Core training config:
- projection hidden dim: `1920`
- projection output dim: `1280`
- projection depth: `2`
- loss: InfoNCE
- audio encoder dim after concat: `2304`
- Matryoshka dims: `[1280, 768, 512, 256, 128]`
Published config file: `te_mn20_whisper_d2_validaudio.yaml`
## Local Gate Baseline
The attached JSON `teacher_dual_mn20whisper_exact_gate_baseline_20260424T155324Z.json` is the canonical local gate baseline used for later teacher continuation experiments.
Seeded split-excluded baseline at `1280d`:
| Slice | Metric |
|---|---:|
| Speech holdout A->T R@1 | 0.5652 |
| Speech holdout T->A R@1 | 0.5992 |
| Speech holdout avg R@1 | 0.5822 |
| WavCaps FSD A->T R@1 | 0.1078 |
| WavCaps FSD T->A R@1 | 0.1030 |
| WavCaps FSD avg R@1 | 0.1054 |
| SALT A->I R@1 | 0.1692 |
| SALT I->A R@1 | 0.1261 |
Important scope note:
- These are the exact local gate numbers used for bounded recovery experiments.
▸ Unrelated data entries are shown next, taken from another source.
-- ==== Sys2Proof/Machine/Home.lean ====
section
/-! DEFINITION. The home agent of a slice: its snoop filter, its transactions and what ends them (R287 to R296, R299), the
updates of the crusher that need exclusive ownership (R263, R274), and the fills of miss entries (R236, R237). -/

namespace Sys2Proof.Machine

/-! ### Snoop filter (R288, R289) -/

/-- Set the entry of a line; an empty mask frees an entry that is neither pinned nor busy. -/
def setFilter (s : State) (h line : Nat) (mask : BitVec 8) (owner : Bool) : State :=
  modSlice s h fun sl =>
    match findFilter sl line with
    | some f =>
      if mask = 0 && !f.pinned && !f.busy then { sl with filter := dropWhere (fun x => x.line == line) sl.filter }
      else { sl with filter := modWhere (fun x => x.line == line) (fun x => { x with mask, owner }) sl.filter }
    | none =>
      if mask = 0 then sl
      else { sl with filter := sl.filter ++ [{ line, mask, owner, order := sl.allocated }], allocated := sl.allocated + 1 }

/-- The entry of a line becomes busy, allocated where it is absent and a grant needs it (R288, R294). -/
def reserveFilter (s : State) (h line : Nat) (grant : Bool) : State :=
  modSlice s h fun sl =>
    match findFilter sl line with
    | some _ => { sl with filter := modWhere (fun x => x.line == line) (fun x => { x with busy := true }) sl.filter }
    | none =>
      if !grant then sl
      else { sl with filter := sl.filter ++ [{ line, mask := 0, owner := false, busy := true, order := sl.allocated }], allocated := sl.allocated + 1 }

/-- The operation on the line is over: an empty entry that is not pinned is free. -/
def freeFilter (s : State) (h line : Nat) : State :=
  modSlice s h fun sl =>
    { sl with filter := (modWhere (fun x => x.line == line) (fun x => { x with busy := false }) sl.filter).filter fun x =>
        !(x.line == line && x.mask == 0 && !x.pinned) }

def filterMask (sl : Slice) (line : Nat) : BitVec 8 := ((findFilter sl line).map (·.mask)).getD 0
def filterOwned (sl : Slice) (line : Nat) : Bool := ((findFilter sl line).map (·.owner)).getD false

/-- Entries of the filter set that a line indexes: 16 of them (R288). -/
def filterSet (variant h line : Nat) (sl : Slice) : List Filter :=
  sl.filter.filter fun f => setIn variant h (128 * f.line) == setIn variant h (128 * line)

def filterRoom (s : State) (h line : Nat) : Bool :=
  let sl := sliceOf s h
  (findFilter sl line).isSome || decide ((filterSet s.variant h line sl).length < 16)

/-- The entry that R289 back-invalidates: earliest allocated, neither pinned nor busy. -/
def filterVictim (s : State) (h line : Nat) : Option Filter :=
  let sl := sliceOf s h
  ((filterSet s.variant h line sl).filter fun f => !f.pinned && !f.busy && (findTxn sl f.line).isNone).foldl
    (fun best f => match best with
      | none => some f
      | some b => if f.order < b.order then some f else some b) none

/-! ### Values at the home -/

/-- What the home has or memory holds, under the dirty sectors an answer brought (R295, R299). -/
def homeData (s : State) (h line : Nat) (buf : Option (Line × BitVec 4 × W32)) : Line × W32 × BitVec 4 :=
  let (v, q, dirty) := homeValue s h line
  match buf with
  | some (d, m, p) => (mergeLine (sectorBe m) d v, mergePoison m p q, dirty ||| m)
  | none => (v, q, dirty)

/-- Keep at the home the dirty sectors an answer brought. -/
def keepDirty (s : State) (h line : Nat) (buf : Option (Line × BitVec 4 × W32)) : State :=
  match buf with
  | some (d, m, p) => if m = 0 then s else homeStore s h line (sectorBe m) d p 0
  | none => s

/-! ### Crusher updates (R264, R274) -/

/-- Is the packet a rounded-form operation? -/
def isRounded (k : CruPacket) : Bool :=
  match k.recs with
  | .rounded .. :: _ => true
  | [] => true
  | _ => false

/-- Line form of an ADD packet. -/
def packetForm (s : State) (k : CruPacket) : AccForm :=
  match k.recs with
  | .pair .. :: _ => .pair
  | _ => ledgerForm s

/-- Does the open line accept the packet: ledger records into a ledger or reduced line, pair records into a pair line, the
same FL (R274, R84)? -/
def sameForm (l : OpenLine) (k : CruPacket) : Bool :=
  l.fl == k.fl && (match k.recs with
    | .pair .. :: _ => l.form == .pair
    | _ => l.form == .ledger || l.form == .reduced)

/-- The crusher acknowledges a packet to each agent whose packet is in it (R277; DESIGN CHOICE for absorbed ones, DESIGN CHOICE, log 99). -/
def ackUpdate (s : State) (k : CruPacket) (code : Nat) : State := emits s ((k.tag :: k.absorbed).map fun t => .cruAck t code)

/-- Mark a command of the launch whose task used a reduced line: QCMP bit 40 at its completion (R84). -/
def markReduced (s : State) (task : Nat) : State :=
  match launchOfTask s task with
  | none => s
  | some l => modQueue s l.part l.q fun x =>
      { x with cmds := modWhere (fun c => c.seq == l.seq) (fun c => { c with reduced := true }) x.cmds }

/-- A CAS whose comparison failed in a thread ends the turn of that thread's path, if it is the active one (R146, R259). -/
def casEnds (g : Group) (k : CruPacket) (ps : List Piece) (olds : List Nat) : Group :=
  let failed := (k.recs.zip (ps.zip olds)).find? fun (r, p, o) =>
    match r with
    | .rounded _ size _ b => k.op == 7 && o != b.toNat % 2 ^ (8 * size) && ((activePath g).map fun q => q.mask.getLsbD p.lane).getD false
    | _ => false
  match failed with
  | some (_, p, _) => endTurnOf g p.lane
  | none => g

/-- Perform a rounded-form update with the line owned by the home (R259, R274): RET gives the old values to the group that
waits, else the crusher acknowledges. -/
def applyRounded (s : State) (h : Nat) (k : CruPacket) : State :=
  let (v, q, _) := homeValue s h k.line
  let be := k.recs.foldl (fun m r => m ||| recBe r) 0
  let (v', olds) := roundedRecords k.op k.fl k.recs v
  -- a sector that was poisoned stays so: the result is computed from it (R254)
  let s := homeStore s h k.line be v' q k.attr
  match accessOf s k.tag with
  | none => if k.ret then s else ackUpdate s k 0
  | some a =>
    let ends := fun (s : State) => modGroup s a.gid fun g => casEnds g k a.pieces olds
    if k.ret then
      let o := poisonIn (sectorsTouched be) q
      if o ≠ 0 then failAccess s k.tag o.toNat else dropAccess (ends (writeOlds s a.gid a.pieces olds)) k.tag
    else ackUpdate (ends s) k 0

/-- Open the line and add (R263, R264). -/
def applyAdd (s : State) (h : Nat) (k : CruPacket) : State :=
  let form := packetForm s k
  let s := contribute (openLine s h k form) h k
  let s := if form = .reduced then markReduced s k.task else s
  ackUpdate s k 0

/-- Does the close of a packet apply to an open line? CRU.CLOSE closes any line it names; a fence closes a line its task
opened without HO (R267, R278). -/
def closes (k : CruPacket) (l : OpenLine) : Bool := k.ho || (l.task == k.task && !l.ho)

/-- Is the packet a CLOSE-LINE (R268)? -/
def isClose (k : CruPacket) : Bool := k.op == 0xC

/-- An update whose line no proxy holds, by the collision rules of R274; a close of a line that is not open has no effect.
Ranges are checked when the packet arrives (R271). -/
def applyUpdate (s : State) (h : Nat) (k : CruPacket) : State :=
  match openAt (crusher s h) k.line with
  | none => if isClose k then ackUpdate s k 0 else if isRounded k then applyRounded s h k else applyAdd s h k
  | some l =>
    if isClose k then ackUpdate (if closes k l then closeOpen s h k.line else s) k 0
    else if isRounded k then applyRounded (closeOpen s h k.line) h k
    else if l.task = k.task then
      if sameForm l k then
        let s := contribute s h k
        let s := if l.form = .reduced then markReduced s k.task else s
        ackUpdate s k 0
      else ackUpdate s k 0x65
    else applyAdd (closeOpen s h k.line) h k

/-! ### Fills (R236, R237) -/

/-- Destination agents of a multicast fill (R184, R237). -/
def agentMemory : Nat := 0
def agentCores : Nat := 1
def agentSlice : Nat := 2

/-- Send the line to the requesters of a miss entry: one multicast for each mask that is not empty, to the proxies, the core groups
and the read caches, and a unicast to each other requester (R237). At a proxy the die mask is empty. -/
def sendFills (s : State) (i : Nat) (m : Miss) (v : Line) (p : W32) : State :=
  let here : BitVec 9 := bit9 (i / 16)
  let s := if m.dies = 0 then s
    else emit s (.fill "DATA_S" agentSlice (m.dies.setWidth 9) (bit16 (i % 16)) m.line v (cmpSectors (cmpOf v)) p (cmpOf v))
  let s := if m.cores = 0 then s else emit s (.fill "CLUSTER_FILL" agentCores here m.cores m.line v 0xF p 0)
  let s := if m.readCaches = 0 then s else emit s (.fill "CLUSTER_FILL" agentMemory here m.readCaches m.line v 0xF p 0)
  m.others.foldl (fun s t => sendRaw s "DATA_ONCE" t m.line v 0xF p) s

def dropMiss (s : State) (i line : Nat) : State :=
  modSlice s i fun sl => { sl with miss := dropWhere (fun m => m.line == line) sl.miss }

/-- No operation on the line is in progress any more: its tag and its filter entry are free (R230, R288). -/
def releaseHome (s : State) (h line : Nat) : State :=
  let sl := sliceOf s h
  if (findTxn sl line).isSome || (findMiss sl line).isSome then s else freeFilter (releaseLine s h line) h line

/-- A whole valid home copy, dirty in `dirty`. -/
def wholeHome (s : State) (h line : Nat) (v : Line) (q : W32) (dirty : BitVec 4) : State :=
  putHome s h { line, st := .home, valid := 0xF, dirty, data := v, poison := q }

/-- Keep the line whole at the home, with what an answer brought; not while a spoil entry stands, which keeps the data (R231,
R240). -/
def keepWhole (s : State) (h line : Nat) (buf : Option (Line × BitVec 4 × W32)) : State :=
  let (v, q, dirty) := homeData s h line buf
  let sl := sliceOf s h
  if sl.enabled && (findSpoil sl line).isNone then wholeHome s h line v q dirty else keepDirty s h line buf

/-- Data for a miss entry of a home slice: place the line, send the fills, close the entry (R237). -/
def homeFill (s : State) (h line : Nat) (buf : Option (Line × BitVec 4 × W32)) : State :=
  match findMiss (sliceOf s h) line with
  | none => s
  | some m =>
    let (v, q, _) := homeData s h line buf
    let s := sendFills (dropMiss (keepWhole s h line buf) h line) h m v q
    let s := if m.dies = 0 then s else setFilter s h line (filterMask (sliceOf s h) line ||| m.dies) false
    releaseHome s h line

/-! ### Serving requests (R294, R295) -/

/-- The dies to snoop, and with what (R295). Holders exclude the requester. -/
def snoopsFor (sl : Slice) (line : Nat) (r : HomeReq) : BitVec 8 × String :=
  let m := filterMask sl line
  let o := filterOwned sl line
  match r with
  | .rdS d => if o then (m &&& ~~~bit8 d, "SNP_S") else (0, "")
  | .rdE d => (m &&& ~~~bit8 d, "SNP_I")
  | .upg d => (m &&& ~~~bit8 d, "SNP_I")
  | .rdOnce _ => if o then (m, "SNP_R") else (0, "")
  | .wfwd d _ _ _ _ => (m &&& ~~~bit8 d, "SNP_I")
  | .update k => if isClose k then (0, "") else (m, "SNP_I")
  | .homeRead => if o then (m, "SNP_S") else (0, "")
  | .homeWrite _ => (m, "SNP_I")
  | .evict _ => (m, "BINV")

/-- Does the request end in a grant, which needs a filter entry (R289)? -/
def isGrant : HomeReq → Bool
  | .rdS _ => true
  | .rdE _ => true
  | .upg _ => true
  | _ => false

/-- Requests that may proceed while the home fetches the line for a core of its own die: they join its entry (R236). -/
def joinsMiss : HomeReq → Bool
  | .rdS _ => true
  | .rdOnce _ => true
  | .homeRead => true
  | .evict _ => true
  | _ => false

def grantOwner (s : State) (h line d : Nat) (buf : Option (Line × BitVec 4 × W32)) : State :=
  let (v, q, dirty) := homeData s h line buf
  let s := setFilter (freeHome s h line) h line (bit8 d) true
  sendData s (if dirty ≠ 0 then "DATA_M" else "DATA_E") d line v 0xF q

/-- A request joins the line's miss entry (R236). -/
def joinHome (s : State) (h line : Nat) (f : Miss → Miss) : State :=
  modSlice s h fun sl => { sl with miss := modWhere (fun m => m.line == line) f sl.miss }

/-- The outcome of a request once its answers are in (R295). -/
def finishReq (s : State) (h line : Nat) (r : HomeReq) (buf : Option (Line × BitVec 4 × W32)) : State :=
  let sl := sliceOf s h
  let fetching := (findMiss sl line).isSome && buf.isNone
  match r with
  | .rdS d =>
    if fetching then joinHome s h line fun m => { m with dies := m.dies ||| bit8 d }
    else
      let (v, q, _) := homeData s h line buf
      sendData (setFilter (keepWhole s h line buf) h line (filterMask sl line ||| bit8 d) false) "DATA_S" d line v 0xF q
  | .rdE d => grantOwner s h line d buf
  | .upg d =>
    if filterMask sl line &&& bit8 d ≠ 0 && !filterOwned sl line then
      let (_, _, dirty) := homeData s h line buf
      let s := setFilter (freeHome s h line) h line (bit8 d) true
      emit s (.coh (if dirty ≠ 0 then "GRANT_M" else "GRANT_E") d line)
    else grantOwner s h line d buf
  | .rdOnce tag =>
    if fetching then joinHome s h line fun m => { m with others := m.others ++ [tag] }
    else
      let (v, q, _) := homeData s h line buf
      -- the spoil entry that may have answered SNP_R is gone: its data goes to memory (R296; DESIGN CHOICE, log 93)
      let s := match buf with
        | some (d, m, p) => memStoreLine s line m d p
        | none => s
      sendRaw s "DATA_ONCE" tag line v 0xF q
  | .wfwd d tag attr be data =>
    let s := homeStore (keepDirty s h line buf) h line be data 0 attr
    emit (setFilter s h line (filterMask sl line &&& bit8 d) (filterOwned sl line)) (.ack (.access tag) 0)
  | .update k => applyUpdate (keepDirty s h line buf) h k
  | .homeRead => homeFill s h line buf
  | .homeWrite tag =>
    match accessOf s tag with
    | none => keepDirty s h line buf
    | some a => dropAccess (homeStore (keepDirty s h line buf) h line a.be a.data 0 a.attr) tag
  | .evict _ => setFilter (keepDirty s h line buf) h line 0 false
- They are not a claim of broad public benchmark superiority.
- The external 4-task audio smoke baseline was not packaged into this release.
## Files
| File | Purpose |
|---|---|
| `AIST-95M.safetensors` | Self-contained dual-audio teacher release artifact |
| `te_mn20_whisper_d2_validaudio.yaml` | Training config for the teacher line |
| `teacher_dual_mn20whisper_exact_gate_baseline_20260424T155324Z.json` | Canonical exact-gate baseline |
| `parameter_breakdown.json` | Exact parameter accounting used in this card |
## Loading
This release is a self-contained safetensors artifact containing:
- text encoder weights
- image encoder weights
- EfficientAT audio encoder weights
- Whisper-Tiny encoder weights
- text / image / audio projection heads
## Caveats
- This release uses the canonical Augmem name `AIST-95M`.
- Older `TE-86M Dual Audio` references are legacy aliases for the same artifact line.
- The existing older `augmem/TE-86M` release on Hugging Face is a different artifact line.